La porción de la Torá de esta semana, Ki Tavo, es una fascinante mezcla de historia, gratitud y responsabilidad. Comienza con un hermoso mandamiento: cuando los israelitas entren en la Tierra Prometida y empiecen a cosechar sus cultivos, deberán llevar los primeros frutos al templo. Este acto de llevar los Bikkurim no es solo un ritual; es una profunda expresión de gratitud. Es una forma de decir: «Reconozco que estos frutos, esta abundancia, provienen de un poder superior. No lo he hecho solo».

Imagina la escena: los israelitas, tras décadas de vagar por el desierto, se encuentran por fin a las puertas de una nueva etapa en sus vidas. Mientras se preparan para establecerse en la tierra de sus antepasados, se les ordena que tomen una parte de su primera cosecha y la ofrezcan con alegría. Este gesto es un poderoso recordatorio de que todo lo que tenemos —nuestros éxitos, nuestras bendiciones— proviene de algo más grande que nosotros mismos. Se trata de reconocer y celebrar la fuente de nuestra abundancia.

Pero «Ki Tavo» no trata solo de la gratitud; también nos enfrenta al concepto de las consecuencias. La porción incluye una sección dramática que detalla bendiciones y maldiciones. Las bendiciones describen las recompensas por llevar una vida recta: prosperidad, paz y plenitud. Las maldiciones, por otro lado, describen vívidamente las consecuencias de apartarse de los mandamientos de Dios: sufrimiento, confusión y pérdida. Este marcado contraste subraya un punto crucial: nuestras acciones tienen consecuencias reales, y vivir de acuerdo con nuestros valores conduce a una vida más plena y armoniosa.

Uno de los aspectos más conmovedores de este pasaje es el énfasis que se pone en la memoria y el legado. Cuando los israelitas están a punto de cruzar a la Tierra Prometida, se les ordena que construyan un altar y levanten grandes piedras en las que se hayan grabado las palabras de la Torá. Estas piedras son algo más que simples hitos; son recordatorios tangibles de la alianza entre Dios y el pueblo.
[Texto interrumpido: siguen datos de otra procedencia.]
-- ==== Sys2Proof/Machine/Core.lean ====
section
/-! DEFINITION. The machine as the host takes it. -/

def Sys2Proof.core : Host.Core :=
  { State := Sys2Proof.Machine.State, Fault := Sys2Proof.Machine.Fault, Refusal := Sys2Proof.Machine.Refusal,
    step := Sys2Proof.Machine.step, reset := Sys2Proof.Machine.State.reset }
end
Simbolizan el carácter perdurable de esta relación y la importancia de mantener las enseñanzas de la Torá en el centro de sus vidas.

Para nosotros, esto puede ser una invitación a reflexionar sobre nuestras propias vidas y sobre cómo recordamos y cumplimos nuestros compromisos. ¿Cuáles son las «piedras» que colocamos para recordarnos nuestros valores y objetivos? ¿Cómo nos aseguramos de que las lecciones que hemos aprendido guíen nuestras acciones y decisiones?
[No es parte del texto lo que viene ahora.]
/-- A withdrawal (SET_MODE OFF, TOUCH_IDLE OFF, REGEN_DEMAND WITHDRAW, TEST_DEMAND WITHDRAW) of a record that is
present removes it and is answered OK with the record as it stood, behind the step's DEMAND_DROPPED notices (log 13);
of an absent one it is answered NOT_FOUND and changes nothing (R109). When the active record is withdrawn, every
marked record next in line is removed with reason WAIT_EXPIRED, one DEMAND_DROPPED to the origin link of each, in the
order removed and with the target formed at the end (R106, R108, R110), and the first unmarked record leads. -/
def Obligations.WithdrawnDemandLeavesLadder : Prop :=
  ∀ (s : State) (c : Instr) (l : Link) (r : Request) (d : Payload) (src : Source),
    WithdrawForm c l r d src → Offered s l r d →
    (demandOf src s.ladder.records = none →
      exec c s = .next (answer l r .notFound (.demand none s.ladder.target s.ladder.next) s)) ∧
    (∀ (d : Demand) (marked rest : List Demand), s.ladder.records = d :: (marked ++ rest) → d.source = src →
      d.leading = true → (∀ y ∈ marked, y.source ≠ src ∧ y.leading = false ∧ y.expired = true) →
      (∀ y ∈ rest, y.source ≠ src ∧ y.leading = false ∧ y.expired = false ∧ y.duration ≠ some 0) →
      ∃ t, exec c s = .next t ∧
        t.ladder.records = (match rest with
          | [] => []
          | y :: ys => { y with leading := true, wait := none } :: ys) ∧
        t.ports = (sendAnswer l true (.response (requestCode r) .ok
            (.demand (some ⟨src, d.level, d.rpm, d.duration, d.wait⟩) t.ladder.target t.ladder.next))
          (marked.foldl (fun u y => match y.origin with
            | .link k => sendNotice k (.demandDropped y.source .waitExpired y.rpm t.ladder.target) u
            | .internal => u) (takeHead l s))).ports) ∧
    ∀ x, demandOf src s.ladder.records = some x →
      ∃ t, exec c s = .next t ∧ demandOf src t.ladder.records = none ∧ t.ladder.counter = s.ladder.counter ∧
        OthersFrom src s t ∧ OthersStay src s t ∧ LadderFrame s t ∧
        AnsweredLast s t l (.response (requestCode r) .ok
          (.demand (some ⟨src, x.level, x.rpm, x.duration, x.wait⟩) t.ladder.target t.ladder.next))

/-- IDLE_TIMER_EXPIRY stops the timer and places AUTO_IDLE with the idle rpm when it is absent, and
SHUTDOWN_TIMER_EXPIRY sets SHUTDOWN_ADVISE and writes it into the pending set, once the remaining time has passed
(R113, R114, log 2). A stopped timer does not expire. -/
def Obligations.IdleAndShutdownTimersExpire : Prop :=
  ∀ s : State,
    (s.ladder.idleTimer = none → exec .idleTimerExpiry s = .next s) ∧
    (∀ n, s.ladder.idleTimer = some n → RecordsInv s.ladder →
      ∃ t, exec .idleTimerExpiry s = .next t ∧ t.ladder.idleTimer = none ∧
        (∀ x, demandOf .autoIdle s.ladder.records = some x → t.ladder.records = (elapse n s).ladder.records) ∧
        (demandOf .autoIdle s.ladder.records = none →
          ∃ x, demandOf .autoIdle t.ladder.records = some x ∧ x.rpm = s.ladder.config.idle ∧ x.duration = none ∧
            x.wait = none ∧ x.expired = false ∧ x.origin = .internal ∧
            x.level = srcGet s.ladder.config.levels .autoIdle) ∧
        OthersFrom .autoIdle (elapse n s) t ∧ OthersStay .autoIdle (elapse n s) t ∧
        LadderFrame { elapse n s with ladder := { (elapse n s).ladder with idleTimer := none } } t ∧ t.ports = s.ports) ∧
    (s.ladder.shutdownTimer = none → exec .shutdownTimerExpiry s = .next s) ∧
    (∀ n, s.ladder.shutdownTimer = some n →
      let u := elapse n s
      exec .shutdownTimerExpiry s = .next
        { u with
          ladder := { u.ladder with
            shutdownTimer := none, advise := true, target := formTarget s.ladder, next := formNext s.ladder }
          output := { u.output with pending := { s.output.pending with
            target := formTarget s.ladder, next := formNext s.ladder, advise := true } } })

/-- DURATION_EXPIRY removes the active demand with reason EXPIRED, promotes the record behind it and tells the origin
link by DEMAND_DROPPED with the target formed at the end of the event (R106, R107, R110); WAIT_LIMIT_EXPIRY marks the
record in its place, target and next rpm as they were (R108). Both after the remaining time has passed (log 2). -/
def Obligations.DurationAndWaitLimitsExpire : Prop :=
  (∀ (s : State) (d : Demand) (rest : List Demand) (n : Nat), s.ladder.records = d :: rest → d.leading = true →
    d.duration = some n → (∀ x ∈ rest, x.leading = false ∧ x.expired = false ∧ x.duration ≠ some 0) →
    ∃ t, exec .durationExpiry s = .next t ∧
      t.ladder.records = (match rest.map (runDemand n) with
        | [] => []
        | x :: xs => { x with leading := true, wait := none } :: xs) ∧
      LadderFrame (elapse n s) t ∧
      (d.origin = .internal → t.ports = s.ports) ∧
      ∀ l, d.origin = .link l →
        t.ports = (sendNotice l (.demandDropped d.source .expired d.rpm t.ladder.target) s).ports) ∧
  (∀ s : State, (∀ d ∈ s.ladder.records.head?, d.leading = true → d.duration = none) →
    exec .durationExpiry s = .next s) ∧
  ∀ (s : State) (src : Source),
    (∀ x n, demandOf src s.ladder.records = some x → x.wait = some n →
      exec (.waitLimitExpiry src) s = .next
        { elapse n s with ladder := { (elapse n s).ladder with
            records := s.ladder.records.map fun y =>
              if y.source = src then { runDemand n y with expired := true, wait := none } else runDemand n y } }) ∧
    ((∀ x ∈ demandOf src s.ladder.records, x.wait = none) → exec (.waitLimitExpiry src) s = .next s)

/-- The target rpm is the active demand's rpm, or the idle rpm of an empty ladder, raised to a present floor, lowered to
the least present ceiling and clamped to 700 to 2100; the next rpm is formed so from the second record, or 0; neither
exceeds a present ceiling of 700 or more (R116 to R118). -/
def Obligations.TargetKeepsUnderCeilings : Prop :=
  ∀ L : Ladder,
    (L.records = [] → BoundedRpm L L.config.idle (formTarget L)) ∧
    (∀ d ds, L.records = d :: ds → BoundedRpm L d.rpm (formTarget L)) ∧
    (∀ d e ds, L.records = d :: e :: ds → BoundedRpm L e.rpm (formNext L)) ∧
    (L.records.length ≤ 1 → formNext L = 0) ∧
    (700 ≤ formTarget L ∧ formTarget L ≤ 2100) ∧ (formNext L = 0 ∨ 700 ≤ formNext L ∧ formNext L ≤ 2100) ∧
    ∀ c, CeilingPresent L c → 700 ≤ c → formTarget L ≤ c ∧ formNext L ≤ c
En nuestros propios caminos, es fácil dejarse llevar por el día a día y olvidar de dónde partimos y hacia dónde nos dirigimos. Ki Tavo nos invita a hacer una pausa y reflexionar sobre cómo expresamos nuestra gratitud, cómo nos hacemos responsables de nuestras acciones y cómo mantenemos vivos nuestros valores. Es un recordatorio para mirar atrás, aprender de nuestras experiencias y dejar que ese conocimiento moldee nuestro futuro.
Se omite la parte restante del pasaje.